## Available data
/-! ### `GATE_ENTRY_START` (R143, R289) -/

/-- The next entry of an image's list begins. While it re-phases the list runs to the end of
the hypercycle in progress; then, and once the image has stopped, its last entry stands. -/
def imageEntry (s : State) (i : Image) (l : GateList) : State :=
  let k := agetD s.cal.gateAt l.port 0
  let left := s.imageLeft i l
  let held := s.quenched Dom.calendar || s.cal.stop || (s.domain i.domain).state == .disabled ||
    (s.cal.rephase && decide (s.cal.cycleEnd ≤ s.clk + left))
  if held then s
  else
    let s := if s.cal.rephase then s.waitUntil (s.clk + left) else s.waitDom i.domain (s.domNs i.domain + left)
    let n := (k + 1) % max 1 l.entries.length
    let s := s.cbsUpdate l.port
    let s := s.setCal { s.cal with gateAt := aset s.cal.gateAt l.port n }
    let s := match l.entries[n]? with
      | none => s
      | some e => s.enterEntry l.port e
    s.gateSeen l.port

/-- `GATE_ENTRY_START`: the next entry of the list in force at a port begins. -/
def doGateEntryStart (s : State) (p : Nat) : State :=
  if 64 ≤ p || !s.datapathUp then s
  else match s.runningImage, s.imageList p with
  | some i, some l => s.imageEntry i l
  | _, _ =>
    let g := s.hostGates p
    match g.cur with
    | none => s
    | some l =>
      if g.retained || (s.domain l.domain).state == .disabled then s
      else
        let (s, g) := s.hostNext g l
        let s := s.cbsUpdate p
        let s := s.setTrf { s.trf with gcl := aset s.trf.gcl p g }
        let s := match l.entries[g.pos]? with
          | none => s
          | some e => s.enterEntry p e
        s.gateSeen p

/-! ### `STREAM_DEADLINE_EXPIRY` (R166, R267) -/

/-- `STREAM_DEADLINE_EXPIRY`: no departure by BOUND_NS is late; a frame whose port is down is
discarded then, its path lost. -/
def doStreamDeadlineExpiry (s : State) (fid egress : Nat) : State :=
  match s.deadline fid egress with
  | none => s
  | some d =>
    let s := s.waitUntil (d.start + d.bound)
    if egress < 64 && s.portDown egress then
      match (s.copiesOf fid).find? fun c => c.port == egress && !c.onLane with
      | none => s.pathLost fid egress
      | some c => ((s.discardCopy c).pathLost fid egress).gc
    else s.late d

/-! ### The calendar commands -/

/-- The status of a check of R153, R152 or R155. -/
def calStatus (base check : Nat) : Nat := base + check - 1

/-- The role and partner rules of the four commands that a pair executes twice (R494, R511), before
the command's own checks (log entry 15). At LINK_STATE 4 the partner executes the command too: `msg`
carries it there, and `partner` is the status that it answers. A failure on either device leaves the
state as it was. -/
def Exec.both (s : State) (partner : Nat) (data : List Byte) (msg : MirrorMsg) (own : State → Exec) : Exec :=
  if s.pair.role = .single then own s
  else if s.pair.role = .striker ∧ !s.pair.acting then Exec.failData s 0x0A02 data
  else if s.pair.linkState = 4 then
    let s := s.emit (.mirror msg)
    match own s with
    | .done t 0 r d => if partner = 0 then .done t 0 r d else .done s 0x0A07 (2 ^ 32 * (partner % 2 ^ 16)) data
    | .done t st r d => .done { s with freeCtr := t.freeCtr } st r d
    | x => x
  else if s.pair.acting then own s
  else Exec.failData s 0x0A03 data

/-- What this device makes of a `CAL_LOAD`. -/
def calLoadOwn (dma : List Byte) (c : Cmd) (s : State) : Exec :=
  let h := c.u 0 1
  let len := c.u 4 4
  let st := (s.handle h).state
  if s.quenched Dom.memory then Exec.failData s St.domainQuenched noCheck
  else if 3 < h ∨ c.u 8 8 % 8 ≠ 0 then Exec.failData s St.badParam noCheck
  else if st = .pending ∨ st = .active ∨ st = .draining then Exec.failData s 0x0203 noCheck
  else
    let b := dma.take len
    match loadChecks b len with
    | some f => Exec.failData (s.setHandle h {}) (calStatus 0x0201 f.check) f.bytes
    | none => .done (s.setHandle h { state := .loaded, img := some (parseImage b) }) St.ok (parseImage b).id
        (List.replicate 16 0)

/-- What this device makes of a `CAL_ADMIT`. -/
def calAdmitOwn (c : Cmd) (s : State) : Exec :=
  let h := c.u 0 1
  if s.quenched Dom.memory then Exec.failData s St.domainQuenched noCheck
  else if 3 < h then Exec.failData s St.badParam noCheck
  else match s.handle h with
  | ⟨.loaded, some i⟩ =>
    (match admitChecks s i false with
     | some f => Exec.failData s (calStatus 0x0210 f.check) f.bytes
     | none => .done (s.setHandle h { state := .admitted, img := some i }) St.ok i.id (List.replicate 16 0))
  | ⟨st, _⟩ =>
    Exec.failData s (if st = .pending ∨ st = .active ∨ st = .draining then 0x0203 else 0x0204) noCheck

/-- Whether T is a boundary of an image. -/
def isBoundary (i : Image) (t : Nat) : Bool := cyclePos t (imageBase i) i.hyper == 0

/-- The time left to the end of an overlap window, in ns; none without one. -/
def windowLeft (s : State) : Option Nat :=
  match s.cal.overlapEnd, s.runningImage with
  | some t, some i => some (t - s.domNs i.domain)
  | _, _ => none

/-- Check 4 of R155; `accepted` is the domain's time at the command's acceptance. -/
def timeOk (s : State) (i : Image) (t accepted : Nat) : Bool :=
  (s.domain i.domain).state != .disabled && isBoundary i t &&
    (s.runningImage.all fun r => r.domain != i.domain || isBoundary r t) &&
    decide (accepted + 5000000 ≤ t)

/-- The largest BOUND_NS of an image. -/
def maxBound (i : Image) : Nat := (i.guarantees.map (·.bound)).max?.getD 0

/-- Check 5 of R155: the overlap. The reservations and bursts of every image that drains count;
one that drains without an overlap window has no end in time to test (log entry 60). -/
def overlapOk (s : State) (i : Image) (t : Nat) : Bool :=
  let live := s.runningImage.toList ++ s.drainingImages ++ [i]
  (s.runningImage.all fun r => decide (maxBound r ≤ i.overlap)) &&
    decide ((live.map imageCells).sum ≤ s.buf.sched) &&
    decide ((live.map fun x => (x.guarantees.map (·.burst)).sum).sum ≤ 16384) &&
    s.windowLeft.all fun n => decide (n + s.domNs i.domain < t)

/-- Check 6 of R155: the resources that the image names. -/
def resourcesOk (s : State) (i : Image) : Bool :=
  (i.gates.all fun l => (s.bport l.port).linkUp && (s.bport l.port).rate == l.rate) &&
    (i.slots.all fun e => if e.ch < 64 then (agetD s.edg.can e.ch {}).cfg.enable
      else (agetD s.edg.lin (e.ch - 64) {}).cfg.enable) &&
    (i.windows.all fun w => bit (agetD s.tun.ch w.ch {}).flags 0) &&
    i.jobs.all fun j => (aget s.sig.jobs j.job).isSome

/-- What this device makes of a `CAL_ACTIVATE_AT`. -/
def calActivateOwn (c : Cmd) (s : State) : Exec :=
  let h := c.u 0 1
  let t := 10 ^ 9 * c.u 8 6 + c.u 4 4
  Exec.datapath s <|
  Exec.need s [Dom.memory, Dom.calendar] <|
  Exec.check (h ≤ 3) s St.badParam <|
  match s.handle h with
  | ⟨.admitted, some i⟩ =>
    Exec.check (s.handleIn .pending).isNone s 0x0221 <|
    Exec.check (i.pred == s.runningId) s 0x0222 <|
    Exec.check (s.timeOk i t (c.domAt i.domain)) s 0x0223 <|
    Exec.check (s.overlapOk i t) s 0x0224 <|
    Exec.check (s.resourcesOk i) s 0x0225 <|
    .done (s.schedule h i t) St.ok i.id []
  | _ => Exec.fail s 0x0220

/-- What this device makes of a `CAL_ABORT`. -/
def calAbortOwn (c : Cmd) (s : State) : Exec :=
  let h := c.u 0 1
  Exec.need s [Dom.memory, Dom.calendar] <|
  Exec.check (h ≤ 3) s St.badParam <|
  match s.handle h with
  | ⟨.pending, some i⟩ =>
    Exec.check (!s.cal.committed && decide (s.domNs i.domain + 1000000 < s.cal.pendingT)) s 0x0231 <|
    .done ((s.setHandle h { state := .admitted, img := some i }).pendingDrop) St.ok i.id []
  | _ => Exec.fail s 0x0230

/-- Whether another calendar command that names the same handle stands at the head of its own queue
and may have begun (R102, R151). -/
def calBeside (s : State) (c : Cmd) : Bool :=
  decide (c.u 0 1 ≤ 3) && !s.quenched Dom.memory && s.mbx.cmds.any fun x =>
    x.accepted && x.index != c.index && decide (0x0200 ≤ x.opcode ∧ x.opcode ≤ 0x0203) && x.u 0 1 == c.u 0 1 &&
      s.headCmd x.host x.queue == some x && s.mayBegin x

/-- `CAL_HANDLE_BUSY` while another calendar command executes on the handle (R151). The spec gives
executions no length: whether the other one has begun is a free value (log entry 62). -/
def Exec.idle (c : Cmd) (data : List Byte) (own : State → Exec) (s : State) : Exec :=
  if s.calBeside c then
    if s.free.1 % 2 = 1 then Exec.failData s.free.2 0x0203 data else own s.free.2
  else own s

/-- `CAL_LOAD` -/
def calLoad (dma : List Byte) (partner : Nat) (c : Cmd) (s : State) : Exec :=
  Exec.both s partner noCheck (.calendar c.opcode c.body (dma.take (c.u 4 4))) (Exec.idle c noCheck (calLoadOwn dma c))

/-- `CAL_ADMIT` -/
def calAdmit (partner : Nat) (c : Cmd) (s : State) : Exec :=
  Exec.both s partner noCheck (.calendar c.opcode c.body []) (Exec.idle c noCheck (calAdmitOwn c))

/-- `CAL_ACTIVATE_AT` -/
def calActivateAt (partner : Nat) (c : Cmd) (s : State) : Exec :=
  Exec.both s partner [] (.calendar c.opcode c.body []) (Exec.idle c [] (calActivateOwn c))

/-- `CAL_ABORT` -/
def calAbort (partner : Nat) (c : Cmd) (s : State) : Exec :=
  Exec.both s partner [] (.calendar c.opcode c.body []) (Exec.idle c [] (calAbortOwn c))

/-- A striker executes a calendar command of its smith on its own handle, and acknowledges it with
its status (R500, R511). -/
def calFollow (s : State) (op : Nat) (body image : List Byte) : State :=
  let c : Cmd :=
    { index := noIndex, host := 0, queue := 0, slot := 0, seq := 0, opcode := op, flags := 0, tag := 0, hostTime := 0,
      expectEpoch := 0, session := 0, body := body, acceptTime := s.clk, acceptDom := (List.range 4).map s.domNs,
      phase := .running }
  let own : Exec :=
    match op with
    | 0x0200 => calLoadOwn image c s
    | 0x0201 => calAdmitOwn c s
    | 0x0202 => calActivateOwn c s
    | _ => calAbortOwn c s
  match own with
  | .done t 0 _ _ => t.emit (.tongsUnit 4 (leBytes 2 0))
  | .done t st _ _ => { s with freeCtr := t.freeCtr }.emit (.tongsUnit 4 (leBytes 2 st))
  | _ => s

/-- A handle state's code (R151). -/
def handleCode : HandleState → Nat
  | .empty => 0
  | .loaded => 1
  | .admitted => 2
  | .pending => 3
  | .active => 4
  | .draining => 5

/-- The record of a handle (R158, MODE 0). -/
def handleRecord (x : Handle) : List Byte :=
  let f (g : Image → Nat) : Nat := (x.img.map g).getD 0
  leBytes 4 (f (·.id)) ++ leBytes 1 (handleCode x.state) ++ leBytes 1 (f (·.domain)) ++ leBytes 2 0 ++
    leBytes 4 (f (·.hyper)) ++ leBytes 4 (f (·.pred))

/-- The record of a guarantee handle (R158, MODE 1). -/
def countRecord (i : Option Image) (t : Tbl GCount) (h : Nat) : List Byte :=
  let g := if i.any fun i => i.guarantees.any (·.handle == h) then agetD t h {} else {}
  leBytes 2 h ++ leBytes 2 0 ++ leBytes 4 g.frames ++ leBytes 4 g.nonconf ++ leBytes 4 g.maxLat ++
    leBytes 4 g.breaches ++ leBytes 4 g.margins

/-- `CAL_STATUS` -/
def calStatusCmd (c : Cmd) (s : State) : Exec :=
  let img := c.u 1 1
  let n := c.u 4 1
  if c.u 0 1 = 0 then .done s St.ok 0 ((List.range 4).flatMap fun h => handleRecord (s.handle h))
  else
    Exec.check (c.u 0 1 == 1 && img ≤ 1 && 1 ≤ n && n ≤ 8) s St.badParam <|
    .done s St.ok 0 ((List.range n).flatMap fun k =>
      if img = 0 then countRecord s.runningImage s.cal.active (c.u 2 2 + k)
      else countRecord (s.drainingImage.or ((s.handleIn .draining).bind fun h => (s.handle h).img)) s.cal.draining (c.u 2 2 + k))

/-- `CAL_LIMP_SELECT` -/
def calLimpSelect (_c : Cmd) (s : State) : Exec :=
  Exec.datapath s <|
  Exec.need s [Dom.calendar] <|
  match s.cal.limp with
  | none => Exec.fail s 0x0240
  | some i => .done (s.limpSelect 1) St.ok i.id []

end State

/-- `CAL_LOAD` -/
def execCalLoad (host queue : Nat) (dma : List Byte) (partner : Nat) (s : State) : Host.Outcome State Fault Refusal :=
  .next (s.runDma host queue 0x0200 (fun c => c.u 8 8) (fun c => c.u 4 4) (State.calLoad dma partner))

/-- `CAL_ADMIT` -/
def execCalAdmit (host queue partner : Nat) (s : State) : Host.Outcome State Fault Refusal :=
  .next (s.runCmd host queue 0x0201 (State.calAdmit partner))

/-- `CAL_ACTIVATE_AT` -/
def execCalActivateAt (host queue partner : Nat) (s : State) : Host.Outcome State Fault Refusal :=
  .next (s.runCmd host queue 0x0202 (State.calActivateAt partner))

/-- `CAL_ABORT` -/
def execCalAbort (host queue partner : Nat) (s : State) : Host.Outcome State Fault Refusal :=
  .next (s.runCmd host queue 0x0203 (State.calAbort partner))

/-- `CAL_STATUS` -/
def execCalStatus (host queue : Nat) (s : State) : Host.Outcome State Fault Refusal :=
  .next (s.runCmd host queue 0x0204 State.calStatusCmd)

/-- `CAL_LIMP_SELECT` -/
def execCalLimpSelect (host queue : Nat) (s : State) : Host.Outcome State Fault Refusal :=
  .next (s.runCmd host queue 0x0205 State.calLimpSelect)

/-- `HYPERCYCLE_BOUNDARY` -/
def execHypercycleBoundary (s : State) : Host.Outcome State Fault Refusal := .next s.doHypercycleBoundary

/-- `ACTIVATION_COMMIT` -/
def execActivationCommit (s : State) : Host.Outcome State Fault Refusal := .next s.doActivationCommit

/-- `CAL_TAKEOVER` -/
def execCalTakeover (s : State) : Host.Outcome State Fault Refusal := .next s.doCalTakeover

/-- `OVERLAP_END` -/
def execOverlapEnd (s : State) : Host.Outcome State Fault Refusal := .next s.doOverlapEnd

/-- `GATE_ENTRY_START` -/
def execGateEntryStart (port : Nat) (s : State) : Host.Outcome State Fault Refusal := .next (s.doGateEntryStart port)

/-- `STREAM_DEADLINE_EXPIRY` -/
def execStreamDeadlineExpiry (fid egress : Nat) (s : State) : Host.Outcome State Fault Refusal :=
  .next (s.doStreamDeadlineExpiry fid egress)

end Sys2Proof.Machine
end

## Aim of the exercise
Set down exactly the lines of the data above, beginning with the line that has "else s.late d" and ending with the line that has "(match admitChecks s i false with", and no others.

## Answer box
    else s.late d

/-! ### The calendar commands -/

/-- The status of a check of R153, R152 or R155. -/
def calStatus (base check : Nat) : Nat := base + check - 1

/-- The role and partner rules of the four commands that a pair executes twice (R494, R511), before
the command's own checks (log entry 15). At LINK_STATE 4 the partner executes the command too: `msg`
carries it there, and `partner` is the status that it answers. A failure on either device leaves the
state as it was. -/
def Exec.both (s : State) (partner : Nat) (data : List Byte) (msg : MirrorMsg) (own : State → Exec) : Exec :=
  if s.pair.role = .single then own s
  else if s.pair.role = .striker ∧ !s.pair.acting then Exec.failData s 0x0A02 data
  else if s.pair.linkState = 4 then
    let s := s.emit (.mirror msg)
    match own s with
    | .done t 0 r d => if partner = 0 then .done t 0 r d else .done s 0x0A07 (2 ^ 32 * (partner % 2 ^ 16)) data
    | .done t st r d => .done { s with freeCtr := t.freeCtr } st r d
    | x => x
  else if s.pair.acting then own s
  else Exec.failData s 0x0A03 data

/-- What this device makes of a `CAL_LOAD`. -/
def calLoadOwn (dma : List Byte) (c : Cmd) (s : State) : Exec :=
  let h := c.u 0 1
  let len := c.u 4 4
  let st := (s.handle h).state
  if s.quenched Dom.memory then Exec.failData s St.domainQuenched noCheck
  else if 3 < h ∨ c.u 8 8 % 8 ≠ 0 then Exec.failData s St.badParam noCheck
  else if st = .pending ∨ st = .active ∨ st = .draining then Exec.failData s 0x0203 noCheck
  else
    let b := dma.take len
    match loadChecks b len with
    | some f => Exec.failData (s.setHandle h {}) (calStatus 0x0201 f.check) f.bytes
    | none => .done (s.setHandle h { state := .loaded, img := some (parseImage b) }) St.ok (parseImage b).id
        (List.replicate 16 0)

/-- What this device makes of a `CAL_ADMIT`. -/
def calAdmitOwn (c : Cmd) (s : State) : Exec :=
  let h := c.u 0 1
  if s.quenched Dom.memory then Exec.failData s St.domainQuenched noCheck
  else if 3 < h then Exec.failData s St.badParam noCheck
  else match s.handle h with
  | ⟨.loaded, some i⟩ =>
    (match admitChecks s i false with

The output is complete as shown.